Print each line from the start of the records below up through the line where "table (R516). -/" is found, exactly as given.
▼▼▼
-- ==== Sys2Proof/Syntax.lean ====
section
/-! DEFINITION. The commands the module takes, one constructor per row of spec/opcode_table.json, with the operands
the world supplies: which unit acts, what the host wrote, what a sensor or a link showed. -/

namespace Sys2Proof

/-- A defect-map element: its kind under R671 and its number. -/
structure Element where
  kind : Nat
  id   : Nat
  deriving DecidableEq, Repr

/-- A fault that a unit meets before an access: none; its two address generators differ (R736); or its i-th cached translation
has an uncorrectable error (R517). -/
inductive Upset where
  | none
  | address
  | cached (i : Nat)
  deriving DecidableEq, Repr

/-- What a lookup in a route table meets: nothing; an uncorrectable error in a cached route (R517); one in the table (R516). -/
inductive Lookup where
  | good
  | cachedError
  | tableError
  deriving DecidableEq, Repr

/-- The unit, stream or endpoint whose turn it is, and what it meets before its next access. -/
structure Turn where
  place : Nat
  upset : Upset
  deriving DecidableEq, Repr

/-- A memory endpoint whose next read request takes effect, and where, by byte of what it reads, memory words are found
uncorrectable (R510). -/
structure Reading where
  ep  : Nat
  bad : List Nat := []
  deriving DecidableEq, Repr

/-- What a host read asks for, as the state in which the host will hold the line (R604), and what the host port's look into its
translation cache meets (R517). -/
structure Holding where
  hold   : Nat
  lookup : Lookup := .good
  deriving DecidableEq, Repr

/-- The bytes of a host write, and its 8-byte words, by number from its first byte, that Furelo finds poisoned (R515). -/
structure HostBytes where
  bytes  : List Byte
  poison : List Nat := []
  deriving DecidableEq, Repr

/-- What a training of the host link came to: the rate, the flit replays since the last one, and the errors that the port has
found since, as the status bits of its AER and CXL RAS capabilities (R589). -/
structure Trained where
  rate    : Nat
  replays : Nat := 0
  aerCor  : BitVec 32 := 0
  aerUnc  : BitVec 32 := 0
  rasCor  : BitVec 32 := 0
  rasUnc  : BitVec 32 := 0
  deriving DecidableEq, Repr

/-- What a walker's read of a table word meets: nothing; its two address generators differ (R736); an uncorrectable word (R516). -/
inductive WalkCheck where
  | good
  | address
  | uncorrectable
  deriving DecidableEq, Repr

/-- What a narrow-network message meets at a router: its CRC-32C, and its lookup of a route (R293, R413). -/
structure Passage where
  crcOk  : Bool
  lookup : Lookup
  deriving DecidableEq, Repr

/-- Entries that Furelo writes into the shadow route tables: router, destination and code, of the wafer mesh and of the narrow
network (R293, R457). -/
structure RouteWrites where
  mesh   : List (Nat × Nat × Nat)
  narrow : List (Nat × Nat × Nat)
  deriving DecidableEq, Repr

/-- What a Rolben receiver found in a train: the words it could not correct, and how many symbols it corrected (R571). -/
structure Symbols where
  badWords  : List Nat
  corrected : Nat
  deriving DecidableEq, Repr

/-- Samples of the hourly ageing evaluation, R904: predictions in operating hours, by unit. -/
structure AgeingObs where
  regions : List (Nat × Nat × Nat)
  ports   : List (Nat × Nat × Nat)
  hbmStacks : List (Nat × Nat × Nat)
  /-- the edge dies and the supervisor, R906: prediction in hours and dominant input -/
  common  : Nat × Nat
  deriving DecidableEq, Repr

/-- What a start finds out about the wafer and its images (R877 to R890): the model does not decide it. -/
structure StartObs where
  /-- R886: the defect map's signatures verify. -/
  mapOk       : Bool
  /-- Phase 0: the activated image verifies; then the previous one. -/
  imageOk     : Bool
  prevOk      : Bool
  /-- Phase 1: the key store can be unsealed. -/
  keyOk       : Bool
  /-- R886: a fused unit answered. -/
  fusedAnswer : Bool
  /-- R897, R886: cores, hubs and links that failed a test or stayed silent (cause 0x17). -/
  failed      : List Element
  /-- R887: elements whose known-answer run failed (cause 0x14). -/
  wrong       : List Element
  /-- R889: regions held dark. -/
  darkRegions : List Nat
  /-- R880: stacks whose PHY failed training. -/
  deadStacks  : List Nat
  /-- R617: per tier port, the capacities in GiB of its devices in port order. -/
  tierDevices : List (List Nat)
  /-- R585, R617: per tier port, the lanes of its link and its rate as TP_STATUS codes it (3: 32 GT/s, 4: 64 GT/s), where they are
  not 16 lanes at 64 GT/s. -/
  tierLinks   : List (Nat × Nat) := []
  /-- R882: tier lines that failed: port and line number. -/
  tierBad     : List (Nat × Nat)
  /-- R884: pages that the read-back of a warm start finds bad. -/
  warmBad     : List Nat := []
  /-- R886: the route tables built from the map, where they differ from the default ones: router, destination and code, of the
  wafer mesh and of the narrow network. -/
  routes      : List (Nat × Nat × Nat) := []
  narrow      : List (Nat × Nat × Nat) := []
  /-- R906: the predictions recomputed at the start. -/
  ageing      : Option AgeingObs := none
  deriving DecidableEq, Repr

/-- A command. -/
inductive Instr where
  -- host registers and the mailbox
  | registerWrite (bar off : Nat) (data : HostBytes)
  | hpEventEnWrite (v : BitVec 64)
  | hpErrInfoClear (v : BitVec 64)
  | hpMbRingCfgWrite (v : BitVec 64)
  | msixUnmask (vector : Nat)
  | commandCompletion (frame slot : Nat)
  | commandTimeout (frame slot : Nat)
  -- mailbox commands, each the running command of one slot
  | capsRead (frame slot : Nat)
  | defectRead (frame slot : Nat)
  | fenceQuery (frame slot : Nat)
  | ageingRead (frame slot : Nat)
  | bistRead (frame slot : Nat)
  | powerSetM0 (frame slot : Nat)
  | powerSetM1 (frame slot : Nat)
  | powerSetM2 (frame slot : Nat)
  | powerSetM3 (frame slot : Nat) (failed : List Element) (common : Bool) (vmin : List Nat)
  | logRead (frame slot : Nat)
  | lifecycleAdvance (frame slot : Nat)
  | lifecycleReturn (frame slot : Nat)
  | debugUnlockChallenge (frame slot : Nat)
  | debugUnlockToken (frame slot : Nat)
  | debugUnlockRelock (frame slot : Nat)
  | fwStage (frame slot : Nat)
  | fwActivate (frame slot : Nat)
  | packInstall (frame slot : Nat)
  | sliceCreate (frame slot : Nat)
  | sliceDestroy (frame slot : Nat)
  | sliceQuery (frame slot : Nat)
  | sliceReset (frame slot : Nat)
  | ctxLoad (frame slot : Nat)
  | ctxStart (frame slot : Nat)
  | ctxStop (frame slot : Nat)
  | ctxSave (frame slot : Nat)
  | ctxRestore (frame slot : Nat)
  | ctxStatus (frame slot : Nat)
  | memMap (frame slot : Nat)
  | memUnmap (frame slot : Nat)
  | memFill (frame slot : Nat)
  | memCopy (frame slot : Nat)
  | memDigest (frame slot : Nat)
  | memScrub (frame slot : Nat)
  | memPoisonQuery (frame slot : Nat)
  | fabJoin (frame slot : Nat) (loopback : List Nat)
  | fabLeave (frame slot : Nat)
  | fabMembersRead (frame slot : Nat)
  | fabMembersReplace (frame slot : Nat)
  | fabRouteSet (frame slot : Nat)
  | checkMode (frame slot : Nat)
  | fenceSet (frame slot : Nat)
  | fenceClear (frame slot : Nat) (link : Option (Nat × Nat)) (devices : List Nat)
  | healPolicy (frame slot : Nat)
  | injectPlan (frame slot : Nat)
  | resetEscalate (frame slot : Nat)
  | recordRead (frame slot : Nat)
  | admitPrepare (frame slot : Nat) (passed : Bool) (seconds : Nat)
  | admitLoad (frame slot : Nat)
  | admitCommit (frame slot : Nat)
  | admitBarrierPoll (frame slot : Nat) (status phase : Nat)
  -- engine steps and events
  | mma (core : Nat)
  | mmaGc (core : Nat)
  | sumac (core : Nat)
  | epi (core : Nat)
  | loadComplete (engine : Nat)
  | accumulationFinalisation (engine : Nat) (mismatch : Bool)
  | epilogueOutput (engine : Nat) (mismatch : Bool)
  | operandCheckVerify (core slot stream : Nat)
  | streamChunkDeliver (core slot : Nat) (stream : Turn)
  | stackCacheFill (region line : Nat) (uncorrectable : Bool)
  | vectorKernel (core : Nat) (mismatch : Bool)
  | expressionProgram (core : Nat) (mismatch : Bool)
  | merge (core : Turn)
  | copy (core : Turn)
  | copyHub (core : Turn)
  | strmBind (core : Nat)
  | strmUnbind (core : Nat)
  | qSend (core : Nat)
  | qRecv (core : Nat)
  | ctlLoop (core : Nat)
  | ctlJump (core : Nat)
  | ctlWait (core : Nat)
  | ctlYield (core : Nat)
  | ctlHalt (core : Nat)
  | msgSend (core : Nat)
  | msgRecv (core : Nat)
  | syncOpRead (core : Nat)
  | syncOpInit (core : Nat)
  | syncOpAdd (core : Nat) (mismatch : Bool)
  | syncOpCas (core : Nat)
  | syncOpPost (core : Nat) (mismatch : Bool)
  | syncOpTake (core : Nat)
  | syncOpArrive (core : Nat) (mismatch : Bool)
  | syncOpWaitGe (core : Nat)
  | syncOpWaitPhase (core : Nat)
  | syncOpArriveWait (core : Nat)
  | syncOpTakeWait (core : Nat)
  | syncResponse (i : Nat)
  | syncCancel (i : Nat)
  | syncWaitRetry (core slot : Nat)
  | syncRemoteTimeout (core slot step : Nat)
  | quantumEnd (core : Nat)
  -- wafer mesh
  | routerPacketReceive (router port : Nat) (crcOk : Bool) (lookup : Lookup)
  | readRequest (ep : Reading)
  | writePacket (ep : Nat)
  | readResponse (ep : Nat)
  | writeAck (ep : Nat)
  | dropResponse (ep : Nat)
  | orderAck (ep : Nat)
  | tokenArrive (ep : Nat)
  | flaggedPacket (ep : Nat)
  | flaggedPacketRelease (ep : Nat)
  | vc5Packet (ep : Nat)
  | reductionPacketLand (ep : Turn)
  | reductionAccept (i : Nat)
  | reductionReplayRequest (i : Nat)
  | reductionAbort (i : Nat)
  | routeRebuild (writes : RouteWrites) (done : Bool)
  | switchOrder (ep : Nat)
  | routeRetire
  -- narrow network and contexts
  | messageDeliver (i : Nat) (crcOk : Passage)
  | orphanNotice (i : Nat)
  | openGrant (i : Nat)
  | openRequest (i : Nat)
  | creditReturn (i : Nat)
  | stallBeacon (i : Nat)
  | progressBeacon (i : Nat)
  | stallWindowEnd (handle config : Nat)
  | extendCommand (i : Nat)
  | twinCheckValue (i : Nat)
  | twinTimeout (core slot : Nat) (again primaryFails twinFails : Bool)
  | watchdogProgressReport (i : Nat)
  | watchdogExpiry (handle config : Nat)
  | signatureCheck (core slot : Nat) (differs : Bool)
  -- translation and time-slicing
  | translationWalk (i : Nat) (check : WalkCheck)
  | migrationComplete (i : Nat)
  | timeSliceEnd (handle : Nat)
  | saveComplete (handle group : Nat)
  | restoreComplete (handle group : Nat)
  -- the Rolben fabric
  | contentionWindowEnd (port : Nat) (slots : List (List Nat)) (mine : Nat) (rand : Nat)
  | entryWindowEnd (port : Nat) (slots : List (List Nat)) (mine : Nat) (rand : Nat)
  | startToleranceExpire (port : Nat)
  | trainCollision (port : Nat) (own : Bool) (rand : Nat)
  | trainReceive (port : Nat) (data : List Byte) (badWords : Symbols) (lookup : Lookup)
  | trainAssemble (port : Nat)
  | retransmitTimeout (port member : Nat)
  | pairLost (port member : Nat)
  | portFence (port : Nat) (routes : List (Nat × Nat × Nat))
  | loopbackMeasure (port delay : Nat)
  | joinSilenceExpire (port : Nat)
  | ackHoldExpire (port : Nat)
  | e2eAckDue (origin : Nat)
  -- host port and DOE
  | hostLinkTrain (width : Nat) (rate : Trained)
  | hostLinkDown
  | functionLevelReset
  | cxlReset
  | hotReset
  | hdmDecoderCommit (decoder base size skip ways : Nat) (biOn : Bool)
  | hostMemRead (dpa : Nat) (hold : Holding)
  | hostMemWrite (dpa : Nat) (data : List Byte) (poisoned : Bool)
  | birsp (line : Nat) (writeback : List Byte)
  | biTimeout (line : Nat)
  | h2dSnoop (line : Nat)
  | hostRequestTimeout (frame slot : Nat)
  | doeDiscovery (index : Nat)
  | spdmGetVersion
  | spdmGetCapabilities
  | spdmNegotiateAlgorithms (asym hash : BitVec 32)
  | spdmGetDigests
  | spdmGetCertificate (slot offset length : Nat)
  | spdmChallenge (slot : Nat) (nonce : List Byte)
  | spdmGetMeasurements (index slot : Nat) (signed : Bool) (nonce : List Byte)
  | cdatTableAccess (entry : Nat)
  | attestationExtension (request : BitVec 64)
  -- tier ports
  | tierLinkDown (port : Nat)
  | tierDeviceHotAdd (port gib : Nat)
  | tierDeviceRemoval (port device : Nat)
  | tierDeviceFatal (port : Nat)
  | tierRequestTimeout (port request : Nat)
  -- health
  | controllerHeartbeat (region : Nat)
  | heartbeatTimeout (region : Nat)
  | supervisorHeartbeat
  | telemetry (vmv ma10 watts : Nat) (inlet outlet junction hbm : Int)
  | regulatorExcursion (region : Nat) (memory : Bool)
  | pllLossOfLock (region : Nat)
  | patrolPassComplete (stack : Nat) (corrected : List Nat) (uncorrectable : List Nat)
  | patrolWindowEnd (region : Nat)
  | anisePassDue (region : Nat)
  | anisePassComplete (region : Nat) (passed : Bool)
  | injectionDue (i : Nat)
  | fence (kind id cls : Nat) (detours : List (Nat × Nat × Nat × Nat))
  | replacement (handle group : Nat) (unreadable : Bool)
  | thermalStep (region kind : Nat) (reading : Int)
  | shedRelease (region demand : Nat) (reading : Int)
  | powerWindowEnd (watts vmv : Nat) (regions : List Nat)
  | powerRelease
  | overcurrentThrottle
  | regionPark (region : Nat) (park : Bool)
  | plannedDark (region : Nat)
  | relight (region : Nat) (failed : List Element) (badPages : List Nat) (anisePassed : Bool)
  | thermalTrip (kind index : Nat)
  | referenceLoss
  | referenceHoldoverExpire
  | referenceReturn
  | supplyBandChange (mv : Nat)
  | supplyLoss
  | supplyWithinLimits
  -- resets and starts
  | contextReset (core slot : Nat)
  | engineReset (engine : Nat)
  | partitionReset (handle : Nat)
  | moduleComputeReset (failed : List Element)
  | resetClear (i : Nat)
  | resetTimeout (i : Nat) (engine : Option Nat) (router : Bool)
  | modResetNAssert
  | modResetNRelease
  | start (obs : StartObs)
  | hbmMarchPauseEnd (stack : Nat) (badPages : List Nat) (corrected : Nat)
  | startReady
  | startFailed (code : Nat)
  | selfTestSample (voltageOk clockOk : Bool) (inlet : Int)
  | ageingHour (obs : AgeingObs)
  | debugSessionEnd
  | dapTransfer (write : Bool) (address : Nat) (data : List Byte) (count : Nat)
  | tapInstruction (code : Nat)
  -- tray controller
  | trayStatus (flow : Nat) (valid : Bool) (cap : Nat)
  | trayStatusMissing
  | trayReqN
  -- the mailbox commit and other late rows
  | commit (off : Nat) (data : HostBytes)
  | bar2Discard (off length : Nat)
  | hostRequestCompletion (frame slot : Nat) (data : List Byte) (poison : List Nat)
  | tierRequestCompletion (port request : Nat) (poisoned : Bool)
  | ioDieGroupExcursion (die : Nat)
  | envelopeEvaluation (inlet die : Int)
  | firmwareMemoryError (region : Nat)
  deriving DecidableEq, Repr

end Sys2Proof
end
▲▲▲
## WRITTEN RESPONSE
-- ==== Sys2Proof/Syntax.lean ====
section
/-! DEFINITION. The commands the module takes, one constructor per row of spec/opcode_table.json, with the operands
the world supplies: which unit acts, what the host wrote, what a sensor or a link showed. -/

namespace Sys2Proof

/-- A defect-map element: its kind under R671 and its number. -/
structure Element where
  kind : Nat
  id   : Nat
  deriving DecidableEq, Repr

/-- A fault that a unit meets before an access: none; its two address generators differ (R736); or its i-th cached translation
has an uncorrectable error (R517). -/
inductive Upset where
  | none
  | address
  | cached (i : Nat)
  deriving DecidableEq, Repr

/-- What a lookup in a route table meets: nothing; an uncorrectable error in a cached route (R517); one in the table (R516). -/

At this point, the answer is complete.